To go along with this, there are a few methods that are implicitly generated for you when you write a class in C++. These are the copy assignment operator, and the copy constructor. They have the forms:

LinkedList& operator=(const LinkedList& rhs); // Copy assignment
LinkedList(const LinkedList& rhs); // Copy constructor

When are these called? Say you define a LinkedList<int>:

LinkedList<int> a;
// Do some operations on a, such as adding nodes
LinkedList<int> b;
// Some operations on b
b = a; // Calls the copy assignment operator, operator=
LinkedList<int> c(a); // Calls the copy constructor

The methods that C++ implements for you here will do something that you do not want them to do: the b.first_ pointer will be equal to a.first_. What this means is that, if the destructor for a is called, then b will be pointing to memory locations that have been reclaimed using delete (which is very, very bad).

To fix this, they need to be implemented to do the correct thing. So, what is the correct thing to do? Let's look at them each in turn:

The copy constructor just needs to copy each element of the passed in LinkedList in turn:

LinkedList(const LinkedList& rhs)
{
 Node<T>* tmp = rhs.first_;
 while(tmp != nullptr) {
 add(tmp->key_, tmp->value_);
 }
}

The copy assignment operator needs to:

1. Free the current memory held by this
2. Copy each value in the list rhs

So, the implementation looks something like:

LinkedList& operator=(const LinkedList& rhs)
{
 // Stop self assignment, like: a = a;
 if(&rhs != this) {
 // Step 1: Free current memory
 Node<T>* tmp = first_;
 while(tmp->next != nullptr) {
 first_ = first_->next;
 delete tmp;
 tmp = first_;
 }
 count_ = 0;
 // Step 2: Create a copy of rhs
 temp = rhs.first_;
 while(tmp != nullptr) {
 add(tmp->key_, tmp->value_);
 }
 }
 return *this;
}

This is actually a very well known thing in C++: it is called the rule of three (or in more modern C++, the rule of five - but ignore this for the moment). What it says is:

If you need to manually write any one of the destructor/copy constructor/copy assignment operator, then you need to manually define all three of them.

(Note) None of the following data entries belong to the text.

-- ==== Sys2Proof/Laws/State.lean ====
section
/-! SUPPORT. One lemma per field per named update, true by rfl: what an update leaves as it stands, and
what it puts in the field it changes. -/

namespace Sys2Proof.Machine

open Sys2Proof

@[simp] theorem Run.onVoice_lv (r : Run) (v : Nat) (f : Voice → Voice) : (r.onVoice v f).lv = r.lv := rfl
@[simp] theorem Run.onVoice_mix (r : Run) (v : Nat) (f : Voice → Voice) : (r.onVoice v f).mix = r.mix := rfl
@[simp] theorem Run.onVoice_latch (r : Run) (v : Nat) (f : Voice → Voice) : (r.onVoice v f).latch = r.latch := rfl
@[simp] theorem Run.onVoice_cue (r : Run) (v : Nat) (f : Voice → Voice) : (r.onVoice v f).cue = r.cue := rfl
@[simp] theorem Run.onVoice_waits (r : Run) (v : Nat) (f : Voice → Voice) : (r.onVoice v f).waits = r.waits := rfl
@[simp] theorem Run.onVoice_voices (r : Run) (v : Nat) (f : Voice → Voice) : (r.onVoice v f).voices = r.voices.modify v f := rfl
@[simp] theorem Run.onVoice_flash (r : Run) (v : Nat) (f : Voice → Voice) : (r.onVoice v f).flash = r.flash := rfl
@[simp] theorem Run.onVoice_page (r : Run) (v : Nat) (f : Voice → Voice) : (r.onVoice v f).page = r.page := rfl
@[simp] theorem Run.onVoice_shw (r : Run) (v : Nat) (f : Voice → Voice) : (r.onVoice v f).shw = r.shw := rfl
@[simp] theorem Run.onVoice_stage (r : Run) (v : Nat) (f : Voice → Voice) : (r.onVoice v f).stage = r.stage := rfl
@[simp] theorem Run.onVoice_port (r : Run) (v : Nat) (f : Voice → Voice) : (r.onVoice v f).port = r.port := rfl
@[simp] theorem Run.onVoice_ctl (r : Run) (v : Nat) (f : Voice → Voice) : (r.onVoice v f).ctl = r.ctl := rfl

@[simp] theorem Run.onZone_lv (r : Run) (z : Nat) (f : ZoneRt → ZoneRt) : (r.onZone z f).lv = r.lv := rfl
@[simp] theorem Run.onZone_mix (r : Run) (z : Nat) (f : ZoneRt → ZoneRt) : (r.onZone z f).mix = r.mix := rfl
@[simp] theorem Run.onZone_latch (r : Run) (z : Nat) (f : ZoneRt → ZoneRt) : (r.onZone z f).latch = r.latch := rfl
@[simp] theorem Run.onZone_cue (r : Run) (z : Nat) (f : ZoneRt → ZoneRt) : (r.onZone z f).cue = r.cue := rfl
@[simp] theorem Run.onZone_waits (r : Run) (z : Nat) (f : ZoneRt → ZoneRt) : (r.onZone z f).waits = r.waits := rfl
@[simp] theorem Run.onZone_voices (r : Run) (z : Nat) (f : ZoneRt → ZoneRt) : (r.onZone z f).voices = r.voices := rfl
@[simp] theorem Run.onZone_flash (r : Run) (z : Nat) (f : ZoneRt → ZoneRt) : (r.onZone z f).flash = r.flash := rfl
@[simp] theorem Run.onZone_page (r : Run) (z : Nat) (f : ZoneRt → ZoneRt) : (r.onZone z f).page = { r.page with zones := r.page.zones.modify z f } := rfl
@[simp] theorem Run.onZone_shw (r : Run) (z : Nat) (f : ZoneRt → ZoneRt) : (r.onZone z f).shw = r.shw := rfl
@[simp] theorem Run.onZone_stage (r : Run) (z : Nat) (f : ZoneRt → ZoneRt) : (r.onZone z f).stage = r.stage := rfl
@[simp] theorem Run.onZone_port (r : Run) (z : Nat) (f : ZoneRt → ZoneRt) : (r.onZone z f).port = r.port := rfl
@[simp] theorem Run.onZone_ctl (r : Run) (z : Nat) (f : ZoneRt → ZoneRt) : (r.onZone z f).ctl = r.ctl := rfl

@[simp] theorem Run.onSrc_lv (r : Run) (k : Nat) (f : SrcRt → SrcRt) : (r.onSrc k f).lv = r.lv := rfl
@[simp] theorem Run.onSrc_mix (r : Run) (k : Nat) (f : SrcRt → SrcRt) : (r.onSrc k f).mix = r.mix := rfl
@[simp] theorem Run.onSrc_latch (r : Run) (k : Nat) (f : SrcRt → SrcRt) : (r.onSrc k f).latch = r.latch := rfl
@[simp] theorem Run.onSrc_cue (r : Run) (k : Nat) (f : SrcRt → SrcRt) : (r.onSrc k f).cue = r.cue := rfl
@[simp] theorem Run.onSrc_waits (r : Run) (k : Nat) (f : SrcRt → SrcRt) : (r.onSrc k f).waits = r.waits := rfl
@[simp] theorem Run.onSrc_voices (r : Run) (k : Nat) (f : SrcRt → SrcRt) : (r.onSrc k f).voices = r.voices := rfl
@[simp] theorem Run.onSrc_flash (r : Run) (k : Nat) (f : SrcRt → SrcRt) : (r.onSrc k f).flash = r.flash := rfl
@[simp] theorem Run.onSrc_page (r : Run) (k : Nat) (f : SrcRt → SrcRt) : (r.onSrc k f).page = { r.page with srcs := r.page.srcs.modify k f } := rfl
@[simp] theorem Run.onSrc_shw (r : Run) (k : Nat) (f : SrcRt → SrcRt) : (r.onSrc k f).shw = r.shw := rfl
@[simp] theorem Run.onSrc_stage (r : Run) (k : Nat) (f : SrcRt → SrcRt) : (r.onSrc k f).stage = r.stage := rfl
@[simp] theorem Run.onSrc_port (r : Run) (k : Nat) (f : SrcRt → SrcRt) : (r.onSrc k f).port = r.port := rfl
@[simp] theorem Run.onSrc_ctl (r : Run) (k : Nat) (f : SrcRt → SrcRt) : (r.onSrc k f).ctl = r.ctl := rfl

@[simp] theorem Run.onLight_lv (r : Run) (l : Nat) (f : LightRt → LightRt) : (r.onLight l f).lv = r.lv := rfl
@[simp] theorem Run.onLight_mix (r : Run) (l : Nat) (f : LightRt → LightRt) : (r.onLight l f).mix = r.mix := rfl
@[simp] theorem Run.onLight_latch (r : Run) (l : Nat) (f : LightRt → LightRt) : (r.onLight l f).latch = r.latch := rfl
@[simp] theorem Run.onLight_cue (r : Run) (l : Nat) (f : LightRt → LightRt) : (r.onLight l f).cue = r.cue := rfl
@[simp] theorem Run.onLight_waits (r : Run) (l : Nat) (f : LightRt → LightRt) : (r.onLight l f).waits = r.waits := rfl
@[simp] theorem Run.onLight_voices (r : Run) (l : Nat) (f : LightRt → LightRt) : (r.onLight l f).voices = r.voices := rfl
@[simp] theorem Run.onLight_flash (r : Run) (l : Nat) (f : LightRt → LightRt) : (r.onLight l f).flash = r.flash := rfl
@[simp] theorem Run.onLight_page (r : Run) (l : Nat) (f : LightRt → LightRt) : (r.onLight l f).page = r.page := rfl
@[simp] theorem Run.onLight_shw (r : Run) (l : Nat) (f : LightRt → LightRt) : (r.onLight l f).shw = r.shw := rfl
@[simp] theorem Run.onLight_stage (r : Run) (l : Nat) (f : LightRt → LightRt) : (r.onLight l f).stage = { r.stage with lights := r.stage.lights.modify l f } := rfl
@[simp] theorem Run.onLight_port (r : Run) (l : Nat) (f : LightRt → LightRt) : (r.onLight l f).port = r.port := rfl
@[simp] theorem Run.onLight_ctl (r : Run) (l : Nat) (f : LightRt → LightRt) : (r.onLight l f).ctl = r.ctl := rfl

@[simp] theorem Run.setDev_lv (r : Run) (d : Nat) (x : DevState) : (r.setDev d x).lv = r.lv := rfl
@[simp] theorem Run.setDev_mix (r : Run) (d : Nat) (x : DevState) : (r.setDev d x).mix = r.mix := rfl
@[simp] theorem Run.setDev_latch (r : Run) (d : Nat) (x : DevState) : (r.setDev d x).latch = r.latch := rfl
@[simp] theorem Run.setDev_cue (r : Run) (d : Nat) (x : DevState) : (r.setDev d x).cue = r.cue := rfl
@[simp] theorem Run.setDev_waits (r : Run) (d : Nat) (x : DevState) : (r.setDev d x).waits = r.waits := rfl
@[simp] theorem Run.setDev_voices (r : Run) (d : Nat) (x : DevState) : (r.setDev d x).voices = r.voices := rfl
@[simp] theorem Run.setDev_flash (r : Run) (d : Nat) (x : DevState) : (r.setDev d x).flash = { r.flash with devs := r.flash.devs.set d x } := rfl
@[simp] theorem Run.setDev_page (r : Run) (d : Nat) (x : DevState) : (r.setDev d x).page = r.page := rfl
@[simp] theorem Run.setDev_shw (r : Run) (d : Nat) (x : DevState) : (r.setDev d x).shw = r.shw := rfl
@[simp] theorem Run.setDev_stage (r : Run) (d : Nat) (x : DevState) : (r.setDev d x).stage = r.stage := rfl
@[simp] theorem Run.setDev_port (r : Run) (d : Nat) (x : DevState) : (r.setDev d x).port = r.port := rfl
@[simp] theorem Run.setDev_ctl (r : Run) (d : Nat) (x : DevState) : (r.setDev d x).ctl = r.ctl := rfl

@[simp] theorem Part.withCtl_lv (p : Part) (c : Control) : (p.withCtl c).lv = p.lv := rfl
@[simp] theorem Part.withCtl_mix (p : Part) (c : Control) : (p.withCtl c).mix = p.mix := rfl
@[simp] theorem Part.withCtl_latch (p : Part) (c : Control) : (p.withCtl c).latch = p.latch := rfl
@[simp] theorem Part.withCtl_cue (p : Part) (c : Control) : (p.withCtl c).cue = p.cue := rfl
@[simp] theorem Part.withCtl_waits (p : Part) (c : Control) : (p.withCtl c).waits = p.waits := rfl
@[simp] theorem Part.withCtl_voices (p : Part) (c : Control) : (p.withCtl c).voices = p.voices := rfl
@[simp] theorem Part.withCtl_flash (p : Part) (c : Control) : (p.withCtl c).flash = p.flash := rfl
@[simp] theorem Part.withCtl_page (p : Part) (c : Control) : (p.withCtl c).page = p.page := rfl
@[simp] theorem Part.withCtl_shw (p : Part) (c : Control) : (p.withCtl c).shw = p.shw := rfl
@[simp] theorem Part.withCtl_stage (p : Part) (c : Control) : (p.withCtl c).stage = p.stage := rfl
@[simp] theorem Part.withCtl_port (p : Part) (c : Control) : (p.withCtl c).port = p.port := rfl
@[simp] theorem Part.withCtl_ctl (p : Part) (c : Control) : (p.withCtl c).ctl = c := rfl
@[simp] theorem Part.withCtl_tables (p : Part) (c : Control) : (p.withCtl c).tables = p.tables := rfl
@[simp] theorem Part.withTables_tables (p : Part) (t : Tables) : (p.withTables t).tables = t := rfl
@[simp] theorem Part.withTables_toRun (p : Part) (t : Tables) : (p.withTables t).toRun = p.toRun := rfl
@[simp] theorem Part.withCues_tables (p : Part) (l : List Cue) : (p.withCues l).tables = { p.tables with cues := l } := rfl
@[simp] theorem Part.withCues_toRun (p : Part) (l : List Cue) : (p.withCues l).toRun = p.toRun := rfl
@[simp] theorem Part.onRun_tables (f : Tables → Run → Run) (p : Part) : (p.onRun f).tables = p.tables := rfl
@[simp] theorem Part.onRun_toRun (f : Tables → Run → Run) (p : Part) : (p.onRun f).toRun = f p.tables p.toRun := rfl

@[simp] theorem State.onPart_toPart (s : State) (f : Part → Part) : (s.onPart f).toPart = f s.toPart := rfl
@[simp] theorem State.onPart_flash0 (s : State) (f : Part → Part) : (s.onPart f).flash0 = s.flash0 := rfl
@[simp] theorem State.onPart_flash1 (s : State) (f : Part → Part) : (s.onPart f).flash1 = s.flash1 := rfl
@[simp] theorem State.onPart_serial (s : State) (f : Part → Part) : (s.onPart f).serial = s.serial := rfl
@[simp] theorem State.onPart_pending (s : State) (f : Part → Part) : (s.onPart f).pending = s.pending := rfl

@[simp] theorem State.onRun_toPart (s : State) (f : Tables → Run → Run) : (s.onRun f).toPart = s.toPart.onRun f := rfl
@[simp] theorem State.onRun_flash0 (s : State) (f : Tables → Run → Run) : (s.onRun f).flash0 = s.flash0 := rfl
@[simp] theorem State.onRun_flash1 (s : State) (f : Tables → Run → Run) : (s.onRun f).flash1 = s.flash1 := rfl
@[simp] theorem State.onRun_serial (s : State) (f : Tables → Run → Run) : (s.onRun f).serial = s.serial := rfl
@[simp] theorem State.onRun_pending (s : State) (f : Tables → Run → Run) : (s.onRun f).pending = s.pending := rfl

@[simp] theorem State.event_toPart (s : State) (f : Tables → Run → Run) : (s.event f).toPart = s.toPart.onRun (fun t r => onArrival (f t) r) := rfl
@[simp] theorem State.event_flash0 (s : State) (f : Tables → Run → Run) : (s.event f).flash0 = s.flash0 := rfl
@[simp] theorem State.event_flash1 (s : State) (f : Tables → Run → Run) : (s.event f).flash1 = s.flash1 := rfl
@[simp] theorem State.event_serial (s : State) (f : Tables → Run → Run) : (s.event f).serial = s.serial := rfl
@[simp] theorem State.event_pending (s : State) (f : Tables → Run → Run) : (s.event f).pending = s.pending := rfl

@[simp] theorem State.request_toPart (s : State) (k : ReqKind) (own : Owner) (m : Msg) : (s.request k own m).toPart = takeRequest k own m s.toPart := rfl
@[simp] theorem State.request_flash0 (s : State) (k : ReqKind) (own : Owner) (m : Msg) : (s.request k own m).flash0 = s.flash0 := rfl
@[simp] theorem State.request_flash1 (s : State) (k : ReqKind) (own : Owner) (m : Msg) : (s.request k own m).flash1 = s.flash1 := rfl
@[simp] theorem State.request_serial (s : State) (k : ReqKind) (own : Owner) (m : Msg) : (s.request k own m).serial = s.serial := rfl
@[simp] theorem State.request_pending (s : State) (k : ReqKind) (own : Owner) (m : Msg) : (s.request k own m).pending = s.pending := rfl

/-- Changing a device's contents leaves the part, the serial number and the queue. -/
@[simp] theorem State.onMem_toPart (s : State) (d : Nat) (f : List Host.Cell → List Host.Cell) :
    (s.onMem d f).toPart = s.toPart := by unfold State.onMem; split <;> rfl
@[simp] theorem State.onMem_pending (s : State) (d : Nat) (f : List Host.Cell → List Host.Cell) :
    (s.onMem d f).pending = s.pending := by unfold State.onMem; split <;> rfl
@[simp] theorem State.onMem_serial (s : State) (d : Nat) (f : List Host.Cell → List Host.Cell) :
    (s.onMem d f).serial = s.serial := by unfold State.onMem; split <;> rfl
@[simp] theorem State.onMem_zero (s : State) (f : List Host.Cell → List Host.Cell) :
    s.onMem 0 f = { s with flash0 := f s.flash0 } := rfl
@[simp] theorem State.onMem_one (s : State) (f : List Host.Cell → List Host.Cell) :
    s.onMem 1 f = { s with flash1 := f s.flash1 } := rfl

end Sys2Proof.Machine
end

For a full treatment of this, you might want to read this post.

Using a const char * const as a key in a linked list is unusual, and doesn't really fit with the basic idea of the data structure. If you want to look something up by key, you're generally looking for a data structure called a map (or hashmap, or dictionary; there are multiple names for it). I'd remove the complication there, and just get rid of the key member entirely.

void add(const T &value)
{
 Node<T> *first = new Node<T>(key, value);
 first->next_ = first_;
 first_ = first;
 count_++;
}

I've also removed the return of the Node<T> *. You generally don't want to let the users of your class have direct access to a Node<T> *.

Your remove function also leaks memory, you again need to have a delete in there.

 Node<T>* tmp = next;
 if (next == _first) {
 _first = next->getNext();
 delete tmp; // Need a delete here
 }
 else {
 previous->setNext(next->getNext());
 delete tmp; // Or here
 }
 _count--;

Edit: How you've written a search is much more dictionary-like. For the standard library list, you'd often use something like std::find_if, which takes a predicate (which is just a fancy word for a function that returns a bool). This allows you to use an actual function to select what you're looking for. As an example, if you have a Student struct:

struct Student
{
 std::string name;
 int age;
 int year;
};

Then you had a list of Students:

std::list<Student> students;

You might want to search for a student who has the name "John": this would look like:

std::find_if(students.begin(), students.end(), [](const Student& s)
 { return s.name == "John"; });

In fact, this will actually return an iterator into the container.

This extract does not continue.